Duydum ki inşaat canavarı bu kez de İstanbul’un en değerli arazilerinden birine daha kafayı takmış. Tarihi sit koruması altında olan Beşiktaş’taki Musevi Mezarlığı’nın  Yıldız Parkı ile arasında kalan 19 bin metrekarelik arazi… konutlar ve sosyal tesisler yapılacakmış! Üstelik inşaat oranı 1.5, yükseklik 5 Kat… 

Aaaaa hayret hiç konut ve sosyal tesisler yoktu İstanbul’da. 

Çok iyi düşünmüşsünüz. Helal. Depremde toplanacak arazimiz yok. Nefes alacak temiz hava yok. Birbirimizle aramızda yarım metre kalmadı. Yapın- yıkın- elleri doldurun-  asbest de dolsun ciğerlerimiz siz yine yapın! 

Nasılsa gebereceğiz.

Şehrin tam da göbeğindeki bu  bölgeye gelecek ek nüfus ve trafik yükünü düşünmek bile bir mutsuzluk sebebi.. 

Mevcut alt yapı dayanmaz bu İstanbul’a arkadaş. Neredeyse olmuşuz 20 milyon nüfus. 

İstanbul İstanbul olalı hiç görmedi bu yükü!

Durun bir artık bi durun! Bina bina… Binalar yesin sizi!

Şehirde gerçekten artık mutlu olmak çok zor. Mutluluk … 

Yollarda bol miktarda endişeli, renksiz, mutsuz suratlar birbirimizi tetikleyen öfke…Enflasyon mu kalabalık mı inşaat mı her şey burada…

Mutluluk Bakanlığı’na talip olmak istiyorum.

Evet yanlış duymadınız.

MUTLULUK BAKANLIĞI

Bhutan diye bir ülkede olduğu gibi, bize de bu bakanlık şart! 1999 yılına kadar TV ve internetin yasak olduğu ve bunları kullanmaya başlayan en son ülke namını elde tutan Bhutan’da 2008 yılında Gayri Safi Milli Mutluluk komitesi kurulmuş ve Mutluluk Bakanlığı oluşmuş. Böylelikle yaşam kalitesi, finansal ve mental değerler arasındaki denge ile belirleniyormuş.

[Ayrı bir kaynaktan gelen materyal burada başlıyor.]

/-- Sides N 0, E 1, S 2, W 3: the site `n` away, within the pitch. -/
def Image.away (i : Image) (row col side n : Nat) : Option (Nat × Nat) := match side with
  | 0 => if n ≤ row then some (row - n, col) else none
  | 1 => if col + n < 8 * i.w then some (row, col + n) else none
  | 2 => if row + n < 4 * i.h then some (row + n, col) else none
  | _ => if n ≤ col then some (row, col - n) else none
def trackLen (t : Nat) : Nat := if t < 8 then 1 else if t < 14 then 4 else 16
/-- The side and track a source code of an outgoing track names, or the port (R112). -/
def sourceOf (side code : Nat) : Option (Nat × Nat ⊕ Nat) :=
  if code = 0 || 56 < code then none
  else if 48 < code then some (.inr (code - 49))
  else some (.inl (([0, 1, 2, 3].filter fun s => s ≠ side).getD ((code - 1) / 16) 0, (code - 1) % 16))
/-- Source code of an outgoing track. -/
def outCode (w : Line) (side track : Nat) : Nat := fldN w (6 * (16 * side + track)) 6
def inCode (w : Line) (port : Nat) : Nat := fldN w (384 + 7 * port) 7

/-- From a track register back to the port that drives it: the registers passed, and the site and port; none where the
tracks end undriven, leave the pitch or close a loop. -/
def Image.traceBack (i : Image) (plane : Nat) : Nat → Nat × Nat × Nat × Nat → Option (Nat × Nat × Nat × Nat)
  | 0, _ => none
  | n + 1, (row, col, side, track) =>
    match sourceOf side (outCode (i.routeAt row col plane) side track) with
    | none => none
    | some (.inr p) => some (1, row, col, p)
    | some (.inl (s, t)) => match i.away row col s (trackLen t) with
      | none => none
      | some (r, c) => (i.traceBack plane n (r, c, (s + 2) % 4, t)).map fun x => (x.1 + 1, x.2)

/-- Registers in a plane: no route passes more. -/
def Image.registers (i : Image) : Nat := 64 * 32 * i.pages

/-- The route into an input port: switch boxes passed, and the producing site and port. -/
def Image.routeInto (i : Image) (f plane port : Nat) : Option (Nat × Nat × Nat × Nat) :=
  let row := i.row f
  let col := i.col f
  let code := inCode (i.routeAt row col plane) port
  if code = 0 || 64 < code then none
  else match i.away row col ((code - 1) / 16) (trackLen ((code - 1) % 16)) with
    | none => none
    | some (r, c) => i.traceBack plane i.registers (r, c, ((code - 1) / 16 + 2) % 4, (code - 1) % 16)

/-- Switch boxes of an edge's route; none on the page network. -/
def Image.hops (i : Image) (e : ImgEdge) : Nat :=
  if e.net then 0 else ((i.routeInto e.dst e.plane e.dstp).map (·.1)).getD 0

/-- The simple paths of edges from an FE back to back ports of the seam: each the list of its edges. -/
def Image.loopPaths (i : Image) (es : List ImgEdge) (seam : Nat) (backs : List Nat) :
    Nat → List Nat → ImgEdge → List (List ImgEdge)
  | 0, _, _ => []
  | n + 1, seen, e =>
    if e.dst = seam then if backs.contains e.dstp then [[e]] else []
    else if seen.contains e.dst then []
    else ((es.filter fun x => x.src = e.dst).flatMap fun x => i.loopPaths es seam backs n (e.dst :: seen) x).map (e :: ·)

/-- Paths from some of the seam's output ports to its back ports. -/
def Image.pathsFrom (i : Image) (r : ImgRot) (outs backs : List Nat) : List (List ImgEdge) :=
  let es := i.edges.filter fun e => e.plane = r.plane
  (es.filter fun e => decide (e.src = r.fe) && outs.contains e.srcp).flatMap fun e =>
    i.loopPaths es r.fe backs (es.length + 1) [] e

/-- Loop edges and loop FEs of a declaration, its loop latency L, and whether each back port is reached from the forward
ports: L counts the switch boxes and the output registers of the longest path; R122 also names the pipeline stages, which R433
and R436 leave no room for (log entry 12). -/
def Image.loopInfo (i : Image) (r : ImgRot) : List Nat × List Nat × Nat × Bool :=
  match i.seamOf r with
  | none => ([], [], 0, false)
  | some (b, _, f, x) =>
    let backs := (List.range r.width).map (b + ·)
    let fwd := (List.range r.width).map (f + ·)
    let all := i.pathsFrom r (x :: fwd) backs
    let main := i.pathsFrom r fwd backs
    let cost (p : List ImgEdge) : Nat := p.foldl (fun n e => n + 1 + i.hops e) 0
    let fes := (all.flatMap fun p => p.dropLast.map (·.dst)).foldl (fun l f => if l.contains f then l else l ++ [f]) []
    let ids := (all.flatMap fun p => p.map (·.id)).foldl (fun l f => if l.contains f then l else l ++ [f]) []
    (ids, fes, main.foldl (fun n p => max n (cost p)) 0,
      backs.all fun k => main.any fun p => (p.getLast?.map (·.dstp)) = some k)

/-- The declaration that names a seam slot. -/
def Image.declOf (i : Image) (f plane block slot : Nat) : Option ImgRot :=
  i.rots.find? fun r => decide (r.fe = f ∧ r.plane = plane ∧ r.block = block ∧ r.slot = slot)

Ülke iç huzuru da bireyin iç huzuru da ohhhh… şahane…

Bakın orada işler nasıl?

Sokakta yaşayan kimse yok. Evini kaybedersen kral bir ev inşa edip sebze ekebilecek bir toprak parçası veriyormuş.

Her Bhutanlı, ücretsiz tıbbi bakım alma hakkına ve bunu istediği yönteme göre seçebilirmiş. ( Geleneksel ve klasik tıp)

Kral, ülkede tütün yetiştirme, hasat ve satışını yasaklayan bir yasa çıkarmış. Ülkede tütün almak imkansızmış. Sınırı geçmek için gerekli tüm belgeleri toplamayı başaran turistler, yanlarında sigara  getirmek istiyorlarsa da büyük bir ücret ödemek zorundalarmış.

Ülke ekoloji ve doğaya gerçekten çok endişeli! 2015 yılında buradaki insanlar bir saat içinde 50 bin ağaç dikerek bir dünya rekoru kırmışlar.

Halkın çoğu  Budist. Yani hayvan dünyasına saygı duyuyorlarmış. Vejetaryenlik yaygınmış. Ana temel yemek ise pirinç. (Özel kırmızı pirinçleri var.)

Siyah ve yeşil çay içiyorlarmış.

Burayı ziyaret etmek isteyenler için zorlu ön koşullar varmış. Ülkeye giderseniz öyle Lay Lay Lom gezemiyormuşsunuz. Mutlaka yanınızda bir rehber olacakmış.

Burada herhangi bir kimyasal ürün ithali ve kullanmak yasalara aykırıymış. Kullandıkları her şey ülke içinde tamamen doğal yetiştiriliyormuş.

Başkentte bile trafik ışığı yerine yol işaretlerini, insanların elle yapmasına ne dersiniz?

Bakın bu da  hoş geliyor kulağa…

Bhutan'da kadınlara saygı duyulurmuş. Miras geleneğinde evler, hayvanlar ve topraklar gibi tüm mülkler ve eşyalar, erkek çocuğa değil, en büyük kıza verilirmiş. 

Yabancı ile evlenmek yasakmış. Kral bu benzersiz ve dünyanın geri kalanından izole olan yaşamı korumak için çok çabalıyormuş.

Ama her türlü yasağa rağmen insanlar çok mutluymuş.

Yani kısaca BHUTAN aynı biz!

Bana ne… Bana ne… Ben Mutluluk Bakanı olmak istiyorum. Beni seçin nolur!!!! Hepinizi çok mutlu yapacam söz!